Suppose I have the following dataset:
id = 1:100
var_1 = rnorm(100,100,100)
var_2 = rnorm(100,100,100)
var_3 = rnorm(100,100,100)
var_4 = rnorm(100,100,100)
my_data = data.frame(id, var_1, var_2, var_3, var_4)
- I want to randomly replace 25 of the SAME entries in var_1 and var_2 with NA
- I want to randomly replace 20 of the SAME entries in var_3 and var_4 with NA.

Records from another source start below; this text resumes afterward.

/-- Only the arm value goes to `status`. -/
theorem WritesDma.status {c : Config} {i : Instr} {r : DmaReg} {v : Word} (h : WritesDma c i r v) (hr : r = .status) :
    v = c.dmaArm := by
  cases h with
  | arm => rfl
  | setRam | setPeriph | startIn | startOut => cases hr

/-! ### An idle engine -/

/-- To an idle engine: the register written, a job started by a length. -/
theorem WritesDma.exec_idle {i : Instr} {r : DmaReg} {v : Word} {s : State} (h : WritesDma s.cfg i r v)
    (hl : s.cfg.legal = true) (hop : s.seq.op = .idle) (hb : s.dma.busy = false) :
    exec i s = .next (({ s with dma := dmaAfter r v s.dma } : State).transacted (.busWrite (dmaAddr s.cfg r) v)) := by
  rw [h.exec_write hop, busWrite_dma_idle hl hb r v h.status]

/-- Settles O35: the three writes that start nothing. -/
theorem dmaAddressRegistersStore : Obligations.DmaAddressRegistersStore := by
  intro s ram p hl hop hb
  exact ⟨WritesDma.arm.exec_idle hl hop hb, (WritesDma.setRam ram).exec_idle hl hop hb,
    (WritesDma.setPeriph p).exec_idle hl hop hb⟩

/-- Settles O36: the two writes that start a job. -/
theorem lengthWriteStartsJob : Obligations.LengthWriteStartsJob := by
  intro s n hl hop hb
  exact ⟨_, count_toNat n, (WritesDma.startIn n).exec_idle hl hop hb, (WritesDma.startOut n).exec_idle hl hop hb⟩

/-- Settles O37, by the law of the status word. -/
theorem dmaStatusReportsIdle : Obligations.DmaStatusReportsIdle := by
  intro s hl hop
  exact ⟨dmaStatusWord s, status_word hl, whenIdle_idle hop _⟩

/-! ### The timing registers -/

/-- DOM1_SET of an entry is one bus write of its value at its address. -/
theorem exec_dom1Set {s : State} (hop : s.seq.op = .idle) {n : Nat} {e : Word × Word}
    (he : s.cfg.dom1Timing[n]? = some e) :
    exec (.dom1Set n) s = .next (busWrite (uncached s.cfg e.1) e.2 s) := by
  have hindex : timingIndexOk s.cfg n = true := decide_eq_true (List.getElem?_eq_some_iff.1 he).1
  refine (whenIdleAnd_idle hop hindex _ _).trans ?_
  simp only [timingValue, he, Option.map_some, Option.getD_some]

/-- An index past the list is refused (log 9). -/
theorem exec_dom1Set_past {s : State} (hop : s.seq.op = .idle) {n : Nat} (hn : s.cfg.dom1Timing.length ≤ n) :
    exec (.dom1Set n) s = .refused .noTimingRegister := by
  have hindex : timingIndexOk s.cfg n = false := decide_eq_false (by omega)
  change whenIdleAnd (timingIndexOk s.cfg n) _ _ s = _
  simp [whenIdleAnd, hop, hindex]

/-- Settles O39: the entry's address is its timing register's. -/
theorem timingWriteStores : Obligations.TimingWriteStores := by
  intro s n hl hop
  refine ⟨fun a v he => ⟨keySet a.toNat v s.dma.timing, ?_, fun p => keyGet_keySet p a.toNat v _⟩,
    fun hn => exec_dom1Set_past hop hn⟩
  rw [exec_dom1Set hop he, busWrite, busEffect_timing hl (List.mem_of_getElem? he)]
  rfl

/-! ### A busy engine -/

/-- The DMA block with a register written while the engine is busy: an address is stored, a length leaves a draw (log 31). -/
def dmaStored (r : DmaReg) (v : Word) (s : State) : Dma :=
  match r with
  | .ramAddr => { s.dma with ramAddr := v }
  | .peripheralAddr => { s.dma with peripheralAddr := v }
  | .readLen => { s.dma with readLen := lengthAfter 6 v s }
  | .writeLen => { s.dma with writeLen := lengthAfter 7 v s }
  | .status => s.dma

/-- A write to a busy engine's register stores it and disturbs the engine (42_dma R174, R180). -/
theorem dmaWrite_busy {s : State} (hb : s.dma.busy = true) (r : DmaReg) (v : Word) :
    dmaWrite r v s = disturbEngine (s.setDma (dmaStored r v s)) := by
  have disturbed : ∀ (f : State → State) (t : State), t.dma.busy = true → whenEngineIdle f t = disturbEngine t :=
    fun f t h => if_pos h
  cases r with
  | ramAddr | peripheralAddr | readLen | writeLen => exact disturbed _ _ hb
  | status => exact if_neg fun h => by simp [hb] at h

@[simp] theorem dmaStored_job (r : DmaReg) (v : Word) (s : State) : (dmaStored r v s).job = s.dma.job := by
  cases r <;> rfl

@[simp] theorem dmaStored_timing (r : DmaReg) (v : Word) (s : State) : (dmaStored r v s).timing = s.dma.timing := by
  cases r <;> rfl

theorem dmaStored_ramAddr (r : DmaReg) (v : Word) (s : State) :
    (dmaStored r v s).ramAddr = if r.offset = 0x00#32 then v else s.dma.ramAddr := by
  cases r <;> rfl

theorem dmaStored_peripheralAddr (r : DmaReg) (v : Word) (s : State) :
    (dmaStored r v s).peripheralAddr = if r.offset = 0x04#32 then v else s.dma.peripheralAddr := by
  cases r <;> rfl

theorem dmaStored_readLen {r : DmaReg} (h : r.offset ≠ 0x08#32) (v : Word) (s : State) :
    (dmaStored r v s).readLen = s.dma.readLen := by
  cases r with
  | readLen => exact absurd rfl h
  | ramAddr | peripheralAddr | writeLen | status => rfl

theorem dmaStored_writeLen {r : DmaReg} (h : r.offset ≠ 0x0C#32) (v : Word) (s : State) :
    (dmaStored r v s).writeLen = s.dma.writeLen := by
  cases r with
  | writeLen => exact absurd rfl h
  | ramAddr | peripheralAddr | readLen | status => rfl

/-- A disturbed engine's block keeps its registers (42_dma R180). -/
theorem disturbEngine_dma (s : State) : (disturbEngine s).dma =
    { s.dma with busy := Config.freeBit s.draws 3, job := freeJob s.draws } := by
  simp [disturbEngine]

@[simp] theorem disturbEngine_brg (s : State) : (disturbEngine s).brg = (freeDestination s.dma.job s).brg := rfl

@[simp] theorem disturbEngine_mem (s : State) : (disturbEngine s).mem = (freeDestination s.dma.job s).mem := rfl

/-- The bytes of RAM outside a block of draws stay. -/
theorem freeRam_read_other {d a n x : Nat} (h : x < a ∨ a + n ≤ x) (s : State) :
    (freeRam d a n s).mem.read x = s.mem.read x := by
  induction n with
  | zero => rfl
  | succ n ih => rw [freeRam, ramWrite_read, if_neg (by omega), ih (by omega)]

/-- The window bytes outside a block of draws stay. -/
theorem freeWindowPart_other {d lo n : Nat} {j : Fin 512} (h : j.val < lo ∨ lo + n ≤ j.val) (w : Vector Byte 512) :
    (freeWindowPart d lo n w)[j] = w[j] := by
  have hout : ¬ (lo ≤ j.val ∧ j.val < lo + n) := by omega
  simp [freeWindowPart, hout]

/-- An incoming job's destination is in RAM (log 15). -/
theorem freeDestination_incoming {j : Job} (hd : j.dir = .incoming) (s : State) :
    (freeDestination j s).brg = s.brg ∧
      (ramPhys j.ram + j.count.toNat ≤ s.cfg.ramSize →
        ∀ x, x < ramPhys j.ram ∨ ramPhys j.ram + j.count.toNat ≤ x →
          (freeDestination j s).mem.read x = s.mem.read x) := by
  simp only [freeDestination, hd]
  by_cases hram : ramPhys j.ram + j.count.toNat ≤ s.cfg.ramSize
  · simp only [if_pos hram]
    exact ⟨freeRam_brg _ _ _ s, fun _ x hx => freeRam_read_other hx s⟩
  · simp only [if_neg hram]
    exact ⟨rfl, fun h => absurd h hram⟩

theorem freeDestination_outgoing_mem {j : Job} (hd : j.dir = .outgoing) (s : State) :
    (freeDestination j s).mem = s.mem := by
  simp only [freeDestination, hd]
  split
  · split <;> exact State.setBrg_mem s _
  · exact State.setBrg_mem s _

theorem freeDestination_window {j : Job} (hd : j.dir = .outgoing) {s : State} {k : Fin 512}
    (hk : windowIndex s.cfg j.periph = some k) (hblock : k.val + j.count.toNat ≤ 512) :
    freeDestination j s = s.setBrg { s.brg with pkt := freeWindowPart s.draws k.val j.count.toNat s.brg.pkt } := by
  simp only [freeDestination, hd, hk, if_pos hblock]

/-- An outgoing job's destination is in the packet window (log 15). -/
theorem freeDestination_outgoing {j : Job} (hd : j.dir = .outgoing) (s : State) :
    (freeDestination j s).mem = s.mem ∧
      ∀ k : Fin 512, windowIndex s.cfg j.periph = some k → k.val + j.count.toNat ≤ 512 →
        (freeDestination j s).brg = { s.brg with pkt := (freeDestination j s).brg.pkt } ∧
          ∀ i : Fin 512, i.val < k.val ∨ k.val + j.count.toNat ≤ i.val →
            (freeDestination j s).brg.pkt[i] = s.brg.pkt[i] := by
  refine ⟨freeDestination_outgoing_mem hd s, fun k hk hblock => ?_⟩
  rw [freeDestination_window hd hk hblock]
  exact ⟨rfl, fun i hi => freeWindowPart_other hi s.brg.pkt⟩

/-- The instructions that O38 names are the writes to DMA registers, each register by its offset. -/
theorem writesDma_of_offset {c : Config} {i : Instr} {o v : Word}
    (h : (i = .dmaArm ∧ o = 0x10#32 ∧ v = c.dmaArm) ∨ (i = .dmaSetRam v ∧ o = 0x00#32) ∨
      ((∃ p : BitVec 29, i = .dmaSetPeriph p ∧ v = p.setWidth 32) ∧ o = 0x04#32) ∨
      (i = .dmaStartIn v ∧ o = 0x08#32) ∨ (i = .dmaStartOut v ∧ o = 0x0C#32)) :
    ∃ r : DmaReg, WritesDma c i r v ∧ r.offset = o := by
  rcases h with ⟨rfl, rfl, rfl⟩ | ⟨rfl, rfl⟩ | ⟨⟨p, rfl, rfl⟩, rfl⟩ | ⟨rfl, rfl⟩ | ⟨rfl, rfl⟩
  · exact ⟨.status, .arm, rfl⟩
  · exact ⟨.ramAddr, .setRam v, rfl⟩
  · exact ⟨.peripheralAddr, .setPeriph p, rfl⟩
  · exact ⟨.readLen, .startIn v, rfl⟩
  · exact ⟨.writeLen, .startOut v, rfl⟩

/-- Settles O38: the register is stored, the engine disturbed, and the disturbance ends at the job's destination. -/
theorem busyEngineDisturbanceIsBounded : Obligations.BusyEngineDisturbanceIsBounded := by
  intro s i o v hl hop hb hi
  obtain ⟨r, hwrites, rfl⟩ := writesDma_of_offset hi
  refine ⟨_, hwrites.exec_write hop, busWrite_trace _ _ s, busWrite_seq _ _ s, busWrite_cache _ _ s, busWrite_host _ _ s,
    busWrite_client _ _ s, busWrite_cfg _ _ s, busWrite_sched _ _ s, ?_⟩
  rw [busWrite, busEffect_dma hl, dmaWrite_busy hb]
  simp only [writeDone_dma, writeDone_brg, writeDone_mem, disturbEngine_dma, disturbEngine_brg, disturbEngine_mem,
    State.setDma_dma, dmaStored_timing, dmaStored_job]
  exact ⟨trivial, dmaStored_ramAddr r v s, dmaStored_peripheralAddr r v s, fun h => dmaStored_readLen h v s,
    fun h => dmaStored_writeLen h v s, fun hd => freeDestination_incoming hd (s.setDma (dmaStored r v s)),
    fun hd => freeDestination_outgoing hd (s.setDma (dmaStored r v s))⟩

end Sys2Proof.Machine
end

section
/-! PROOFS. RD_REG as one bus read (40_register_access R130), and DMA_XFER's programming of an engine found idle alone
(70_reset_and_hazards R319; 42_dma R166, R167). -/

namespace Sys2Proof.Machine

/-! ### RD_REG as one transaction -/

/-- RD_REG is its read in the trace and the word read as its answer (40_register_access R130). -/
theorem exec_rdReg {s : State} (hop : s.seq.op = .idle) (off : Word) :
    exec (.rdReg off) s =
      .next ((s.transacted (.busRead (regAddr s.cfg off) (registerData off s).value)).ended [off]
        ⟨0#32, (registerData off s).value⟩) :=
  whenIdle_idle hop _

/-- Settles O12: the word is what the register's read returns. -/
theorem readRegisterIsOneRead : Obligations.ReadRegisterIsOneRead := by
  intro s off hop
  exact ⟨(registerData off s).value, exec_rdReg hop off⟩

/-! ### Requests that CLIENT has no operation for -/

/-- CLIENT's offer in a format it cannot place is refused before it is decoded (log 9). -/
theorem step_offer_unplaceable {s : State} {r : Request} {es : List Event} (hs : s.sched = .offer r :: es)
    (hr : placeable r.fmt = false) : step s = .refused .wrongPlacer := by
  simp [step_listed hs, runMove, placedStep, hr]

/-! ### Where a first wait's frame can stand

SEQ's invariant puts DMA_XFER's first wait on the return stack only at its own poll: none of the other routines is called
from there. -/

theorem noFirstWait_cons {f : Frame} {k : List Frame} (hf : noFirstWait [f] = true) (hk : noFirstWait k = true) :
    noFirstWait (f :: k) = true := by
  simp only [noFirstWait, List.all_cons, List.all_nil, Bool.and_true, Bool.and_eq_true] at hf hk ⊢
  exact ⟨hf, hk⟩

theorem noFirstWait_readCallers {op : Op} {k : List Frame} (h : readCallers op k = true) : noFirstWait k = true := by
  rcases readCallers_cases h with ⟨rfl, -⟩ | ⟨rfl, -⟩ <;> rfl

theorem noFirstWait_writeCallers {op : Op} {k : List Frame} (h : writeCallers op k = true) : noFirstWait k = true := by
  obtain ⟨rfl, -⟩ := writeCallers_cases h
  rfl

theorem noFirstWait_transferCallers {op : Op} {k : List Frame} (h : transferCallers op k = true) :
    noFirstWait k = true := by
  unfold transferCallers at h
  split at h
  · rfl
  · exact noFirstWait_cons rfl (noFirstWait_readCallers h)
  · exact noFirstWait_cons rfl (noFirstWait_writeCallers h)
  · cases h

theorem noFirstWait_waitCallers {op : Op} {k : List Frame} (h : waitCallers op k = true) : noFirstWait k = true := by
  unfold waitCallers at h
  split at h
  · rfl
  · exact noFirstWait_cons rfl (noFirstWait_readCallers h)
  · exact noFirstWait_cons rfl (noFirstWait_readCallers h)
  · exact noFirstWait_cons rfl (noFirstWait_writeCallers h)
  · cases h

theorem noFirstWait_readRegCallers {op : Op} {k : List Frame} (h : readRegCallers op k = true) :
    noFirstWait k = true := by
  unfold readRegCallers at h
  split at h
  · rfl
  · exact noFirstWait_cons rfl (noFirstWait_waitCallers h)
  · rfl
  · rfl
  · rfl
  · cases h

I found the following code that can replace entries in a column with NA:
my_data$var_1[sample(nrow(my_data),25)]<-NA
my_data$var_2[sample(nrow(my_data),25)]<-NA
my_data$var_3[sample(nrow(my_data),20)]<-NA
my_data$var_4[sample(nrow(my_data),20)]<-NA
But is there someway to ensure that the same entries in var_1 and var_2 are replaced with NA, and the same entries in var_3 and var_4 are replace with NA?
Reference:
CodePudding user response:
Like this?
library(data.table)
setDT(my_data)
my_data[sample(.N, 25), c('var_1', 'var_2'):=NA]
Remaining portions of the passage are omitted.